#  > Geral >  > Análises Técnicas >  >  Fundação x Torre Telecom

## TreiscBr

Prezados(as). Procuro quem possa passar de como se faz uma fundação de concreto para torre telecom autoportante, supondo uma com peso total de 20 toneladas. Tenho visto fotos aqui no portal e no google, mas, ninguém diz o peso da torre, dizem quanto metros tem de altura e, que as fotos das etapas de fundações não mostram medidas, alguns comentários mostram medidas, porém sem apresentarem o peso da torre. Tem uma tabela aonde aponta altura x peso x fundação? Ou, alguma regra que mostra como é feita esta relação!

----------


## Bruno

> Prezados(as). Procuro quem possa passar de como se faz uma fundação de concreto para torre telecom autoportante, supondo uma com peso total de 20 toneladas.
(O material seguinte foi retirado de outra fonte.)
-- ==== Sys2Proof/Machine/Access.lean ====
section
/-! DEFINITION. The register accesses (43_register_access.md R180-R199): one meaning per row of format REGACC. -/

namespace Sys2Proof.Machine

/-- WR_SIZE (R186). -/
def writeSize (data : Word) (s : State) : State := s.unlessBusy fun t => { t with size := data }

/-- A push when BUSY = 0, for an input capacity: a full buffer drops the byte and sets IN_OVF (R187). -/
def pushByteWith (cap : Nat) (b : Byte) (s : State) : State :=
  if s.inLen = cap then s.setInOvf
  else { s with ibuf := Memory.write s.ibuf s.inLen b, inLen := s.inLen + 1 }

/-- WR_IN_DATA (R187). -/
def writeInData (data : Word) (s : State) : State :=
  s.unlessBusy (pushByteWith Config.ibufCap (byteOperand data))

/-- RD_OUT_DATA (R191): the next body byte, or 0 with OUT_UNF. -/
def readOutData (s : State) : State :=
  if s.status.outValid = true ∧ s.outPtr < s.outLen then
    { s with outPtr := s.outPtr + 1 }.returnRead (byteWord (Memory.read s.obuf s.outPtr))
  else s.setOutUnf.returnRead 0

/-- A write that the interface ignores: no state changes (R190, R199). -/
def ignoreWrite (_data : Word) (s : State) : State := s

/-- RD.CMD reads 0 (R182). -/
def execRdCmd (s : State) : Host.Outcome State Fault Refusal := .next (s.returnRead 0)

/-- WR.CMD issues the command word (R181). -/
def execWrCmd (data : Word) (s : State) : Host.Outcome State Fault Refusal := .next (cmdWrite data s)

/-- RD.STATUS (R183). -/
def execRdStatus (s : State) : Host.Outcome State Fault Refusal := .next (s.returnRead s.status.toWord)

/-- WR.STATUS clears the sticky bits written as 1, also while BUSY (R184). -/
def execWrStatus (data : Word) (s : State) : Host.Outcome State Fault Refusal := .next (s.clearSticky data)

/-- RD.SIZE (R185). -/
def execRdSize (s : State) : Host.Outcome State Fault Refusal := .next (s.returnRead s.size)

/-- WR.SIZE (R186). -/
def execWrSize (data : Word) (s : State) : Host.Outcome State Fault Refusal := .next (writeSize data s)

/-- RD.IN_DATA reads 0 (R188). -/
def execRdInData (s : State) : Host.Outcome State Fault Refusal := .next (s.returnRead 0)

/-- WR.IN_DATA pushes one byte (R187). -/
def execWrInData (data : Word) (s : State) : Host.Outcome State Fault Refusal := .next (writeInData data s)

/-- RD.IN_LEN (R189). -/
def execRdInLen (s : State) : Host.Outcome State Fault Refusal := .next (s.returnRead (countWord s.inLen))

/-- WR.IN_LEN is ignored (R190). -/
def execWrInLen (data : Word) (s : State) : Host.Outcome State Fault Refusal := .next (ignoreWrite data s)

/-- RD.OUT_DATA pops one body byte (R191). -/
def execRdOutData (s : State) : Host.Outcome State Fault Refusal := .next (readOutData s)

/-- WR.OUT_DATA is ignored (R190). -/
def execWrOutData (data : Word) (s : State) : Host.Outcome State Fault Refusal := .next (ignoreWrite data s)

/-- RD.OUT_LEN (R192). -/
def execRdOutLen (s : State) : Host.Outcome State Fault Refusal := .next (s.returnRead (countWord s.outLen))

/-- WR.OUT_LEN is ignored (R190). -/
def execWrOutLen (data : Word) (s : State) : Host.Outcome State Fault Refusal := .next (ignoreWrite data s)

/-- RD.OUT_PTR (R193). -/
def execRdOutPtr (s : State) : Host.Outcome State Fault Refusal := .next (s.returnRead (countWord s.outPtr))

/-- WR.OUT_PTR is ignored (R190). -/
def execWrOutPtr (data : Word) (s : State) : Host.Outcome State Fault Refusal := .next (ignoreWrite data s)

/-- RD.HDR_LEN (R194). -/
def execRdHdrLen (s : State) : Host.Outcome State Fault Refusal := .next (s.returnRead (countWord s.hdrLen))

/-- WR.HDR_LEN is ignored (R190). -/
def execWrHdrLen (data : Word) (s : State) : Host.Outcome State Fault Refusal := .next (ignoreWrite data s)

/-- RD.HDR_W0 (R195). -/
def execRdHdrW0 (s : State) : Host.Outcome State Fault Refusal := .next (s.returnRead (hdrWord0 s.hb))

/-- WR.HDR_W0 is ignored (R190). -/
def execWrHdrW0 (data : Word) (s : State) : Host.Outcome State Fault Refusal := .next (ignoreWrite data s)

/-- RD.HDR_W1 (R196). -/
def execRdHdrW1 (s : State) : Host.Outcome State Fault Refusal := .next (s.returnRead (hdrWord1 s.hb))

/-- WR.HDR_W1 is ignored (R190). -/
def execWrHdrW1 (data : Word) (s : State) : Host.Outcome State Fault Refusal := .next (ignoreWrite data s)

/-- RD.CAP_IN (R197). -/
def execRdCapIn (s : State) : Host.Outcome State Fault Refusal := .next (s.returnRead (countWord Config.ibufCap))

/-- WR.CAP_IN is ignored (R190). -/
def execWrCapIn (data : Word) (s : State) : Host.Outcome State Fault Refusal := .next (ignoreWrite data s)

/-- RD.CAP_OUT (R198). -/
def execRdCapOut (s : State) : Host.Outcome State Fault Refusal := .next (s.returnRead (countWord Config.obufCap))

/-- WR.CAP_OUT is ignored (R190). -/
def execWrCapOut (data : Word) (s : State) : Host.Outcome State Fault Refusal := .next (ignoreWrite data s)

/-- RD.UNMAPPED_34 reads 0 (R199). -/
def execRdUnmapped34 (s : State) : Host.Outcome State Fault Refusal := .next (s.returnRead 0)

/-- WR.UNMAPPED_34 is ignored (R199). -/
def execWrUnmapped34 (data : Word) (s : State) : Host.Outcome State Fault Refusal := .next (ignoreWrite data s)

/-- RD.UNMAPPED_38 reads 0 (R199). -/
def execRdUnmapped38 (s : State) : Host.Outcome State Fault Refusal := .next (s.returnRead 0)

/-- WR.UNMAPPED_38 is ignored (R199). -/
def execWrUnmapped38 (data : Word) (s : State) : Host.Outcome State Fault Refusal := .next (ignoreWrite data s)

/-- RD.UNMAPPED_3C reads 0 (R199). -/
def execRdUnmapped3C (s : State) : Host.Outcome State Fault Refusal := .next (s.returnRead 0)

/-- WR.UNMAPPED_3C is ignored (R199). -/
def execWrUnmapped3C (data : Word) (s : State) : Host.Outcome State Fault Refusal := .next (ignoreWrite data s)

end Sys2Proof.Machine
end

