-- ==== Sys2Proof/Machine/Step.lean ====
section
/-! DEFINITION. One step of the system: the next event in the one total order of host events and engine steps
(20_memory.md R56, R59). -/

namespace Sys2Proof.Machine

/-- The step: the engine completes, the platform resets, or the host's next access is performed or refused; with nothing
enabled all state is retained (R239). -/
def step (s : State) : Host.Outcome State Fault Refusal :=
  match nextTurn s with
  | .engine => .next (engineStep s)
  | .idle => .next s
  | .rst t => .next t.resetCore
  | .host i t => exec i t
  | .refused r => .refused (.accessRefused r)

/-- The state with an opcode-table row's instruction as the host's next event, so that the very next step runs it. -/
def State.withFetchWord (s : State) (nbits w : Nat) : State := placeTableWord nbits w s

end Sys2Proof.Machine
end

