/-! The step relation, with the events as its argument (R44), and the end of a run (R263). -/

/-- R36: the engine has no step with LAT_OP = NONE. -/
theorem test_engine_event_needs_latch : coreStep .engine State.reset.toCoreState = none := by decide

/-- HV-3 under both of its orders: a SIZE write before the engine's step, and after it. -/
theorem test_orders_HV3 :
    let c := { State.reset with size := 10 }.toCoreState
    let show3 (r : Option (CoreState × List Word)) := r.map fun x => (x.1.size, hdrWord0 x.1.hb, x.1.status.toWord)
    show3 (coreRun [.host (cmd 0x00000001), .host (wr .size 70000), .engine] c) = some (10, 0x0000000A, 0x04010006) ∧
    show3 (coreRun [.host (cmd 0x00000001), .engine, .host (wr .size 70000)] c) = some (70000, 0x0000000A, 0x00010006) := by
  decide

/-- R263: an asynchronous last command needs a last STATUS read that returned BUSY = 0; an immediate one does not. -/
theorem test_ended :
    Safety.ended [cmd 0x00000001, rd .status] State.reset.toCoreState [0x00010006] ∧
    ¬ Safety.ended [cmd 0x00000001, rd .status] State.reset.toCoreState [0x00000001] ∧
    ¬ Safety.ended [cmd 0x00000001] State.reset.toCoreState [] ∧
    ¬ Safety.ended [wr .cmd 0x00000002, rd .status, rd .size] State.reset.toCoreState [0x00010006, 0] ∧
    Safety.ended [cmd 0x00000001, rd .status, cmd 0x00000003] State.reset.toCoreState [0x00010006] ∧
    ¬ Safety.ended [] (pendingHdr 10 .byte).toCoreState [] := by decide

/-- A pending RST is no access that the host still has to make (R263). -/
theorem test_performed : Safety.performed { State.reset with bus := [.rst] } ∧
    ¬ Safety.performed { State.reset with bus := [.rst, rd .size] } := by
  simp [Safety.performed, rd]

theorem test_runEnds : ∃ t, Safety.runEnds { State.reset with bus := [rd .status] } t :=
  ⟨{ State.reset with reads := [0] }, rfl, 1, rfl, by simp [Safety.performed, State.reset], by decide⟩

/-! Witnesses: for each obligation with hypotheses, a concrete state and operands that meet them, at the boundaries of its
clauses. -/

/-- A state with a completed body read to one byte before its end, the boundary of the OUT_DATA clauses. -/
def lastByte : State := bodyDone [0x11, 0x22] 1

theorem witness_HdrAcceptLatchesAndHidesHeader :
    State.reset.status.busy = false ∧
    (Instr.hdrL, Width.longword) ∈ [(Instr.hdrB, Width.byte), (Instr.hdrW, Width.word), (Instr.hdrL, Width.longword)] := by
  decide

theorem witness_HdrCompletionStoresHeader :
    (pendingHdr 65535 .word).latOp = .hdr ∧ nextTurn (pendingHdr 65535 .word) = .engine ∧
    (pendingHdr 65535 .word).latSize.toNat ≤ 65535 ∧
    (pendingHdr 65536 .word).latOp = .hdr ∧ nextTurn (pendingHdr 65536 .word) = .engine ∧
    65535 < (pendingHdr 65536 .word).latSize.toNat := by decide

theorem witness_HeaderBytesLayout : (65535 : Word).toNat ≤ 65535 ∧ 65535 < (65536 : Word).toNat := by decide

theorem witness_HeaderDependsOnSizeAndWidthOnly :
    Instr.hdrW ∈ [Instr.hdrB, Instr.hdrW, Instr.hdrL] ∧
    ({ State.reset with size := 10 } : State).status.busy = false ∧ ({ pg3 with size := 10 } : State).status.busy = false ∧
    ∃ t t', exec .hdrW { State.reset with size := 10 } = .next t ∧ exec .hdrW { pg3 with size := 10 } = .next t' :=
  ⟨by decide, rfl, rfl, _, _, rfl, rfl⟩

theorem witness_BodyAcceptLatchesAndHidesBody :
    pg3.status.busy = false ∧
    (Instr.bodyW, Width.word) ∈ [(Instr.bodyB, Width.byte), (Instr.bodyW, Width.word), (Instr.bodyL, Width.longword)] := by
  decide

/-- The checks that do not turn on the open BODY_FN, at their least lengths, and the empty input, which it encodes. -/
theorem witness_BodyCompletionByCases :
    (∀ s ∈ [pendingBody .word [1], pendingBody .longword [1, 2], pendingBody .byte []],
      s.latOp = .body ∧ nextTurn s = .engine ∧ Memory.wf s.obuf) ∧
    (pendingBody .word [1]).inLen % 2 ≠ 0 ∧ (pendingBody .longword [1, 2]).inLen % 4 ≠ 0 ∧
    Config.bodyFn .byte (units .byte (rawInput (pendingBody .byte []))) = some (Config.emptyBody .byte) ∧
    ¬ Config.obufCap < (Config.emptyBody .byte).length :=
  ⟨by decide, by decide, by decide, Config.bodyFn_nil .byte, Nat.not_lt.mpr (Config.length_emptyBody_le_obufCap .byte)⟩

theorem witness_MisalignedBeforeAnyEncoding :
    ((pendingBody .word [1]).latW = .word ∧ (pendingBody .word [1]).inLen % 2 ≠ 0) ∧
    ((pendingBody .longword [1, 2]).latW = .longword ∧ (pendingBody .longword [1, 2]).inLen % 4 ≠ 0) ∧
    (pendingBody .byte [1]).latW = .byte ∧
    ((pendingBody .word [1, 2]).latW = .word ∧ (pendingBody .word [1, 2]).inLen % 2 = 0) ∧
    ((pendingBody .longword [1, 2, 3, 4]).latW = .longword ∧ (pendingBody .longword [1, 2, 3, 4]).inLen % 4 = 0) := by
  decide

/-- XV-21 and XV-22. -/
theorem witness_CapacityBoundary :
    lengthOk (pendingBody .byte [1, 2, 3]).latW (pendingBody .byte [1, 2, 3]).inLen = true ∧
    bodyFnRef instanceT .byte (units .byte (rawInput (pendingBody .byte [1, 2, 3]))) = some [3, 1, 2, 3] ∧
    3 < [3, 1, 2, (3 : Byte)].length ∧ [3, 1, 2, (3 : Byte)].length ≤ 4 := by decide

theorem bodyOutcome_empty (w : Width) :
    bodyOutcome Config.bodyFn Config.obufCap w [] = .body (Config.emptyBody w) := by
  have hn : units w [] = [] := by cases w <;> rfl
  exact bodyOutcome_body (by cases w <;> rfl) (by rw [hn]; exact Config.bodyFn_nil w)
    (Config.length_emptyBody_le_obufCap w)

theorem witness_SuccessfulBodyIsReadableAndSeparate :
    (pendingBody .word []).latOp = .body ∧ Memory.wf (pendingBody .word []).obuf ∧
    bodyOutcome Config.bodyFn Config.obufCap (pendingBody .word []).latW (rawInput (pendingBody .word [])) =
      .body (Config.emptyBody .word) ∧
    (∃ u, exec (.wrInData 0x1FF) (engineStep (pendingBody .word [])) = .next u) ∧
    ∃ u, exec .clrIn (engineStep (pendingBody .word [])) = .next u :=
  ⟨rfl, Memory.wf_nil, bodyOutcome_empty .word, ⟨_, rfl⟩, ⟨_, rfl⟩⟩

theorem witness_EmptyInputBodySucceeds :
    (pendingBody .longword []).latOp = .body ∧ (pendingBody .longword []).inLen = 0 := by decide

theorem witness_BodyIsDeterministic :
    let s := pendingBody .word [1, 2]
    let s' := { pendingBody .word [1, 2] with size := 7, inLen := 2 }
    s ≠ s' ∧ s.latOp = .body ∧ s'.latOp = .body ∧ Memory.wf s.obuf ∧ Memory.wf s'.obuf ∧ s.latW = s'.latW ∧
    rawInput s = rawInput s' := by decide
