-- ==== Sys2Proof/Machine/Step.lean ====
section
/-! DEFINITION. One step of the machine, and the host's way of launching one command word. -/

namespace Sys2Proof.Machine

/-- One step: one event of the total order of host accesses, engine steps and resets (R72, R279). -/
def step (s : State) : Host.Outcome State Fault Refusal := nextEvent s

/-- The state in which the very next step completes the command of this word: the word is in CMD, it has been accepted, and the
engine has the next turn. It stands for the host's write to CMD (R27). -/
def State.withFetchWord (s : State) (nbits w : Nat) : State := launchWord s nbits w

end Sys2Proof.Machine
end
Tenho visto fotos aqui no portal e no google, mas, ninguém diz o peso da torre, dizem quanto metros tem de altura e, que as fotos das etapas de fundações não mostram medidas, alguns comentários mostram medidas, porém sem apresentarem o peso da torre. Tem uma tabela aonde aponta altura x peso x fundação? Ou, alguma regra que mostra como é feita esta relação!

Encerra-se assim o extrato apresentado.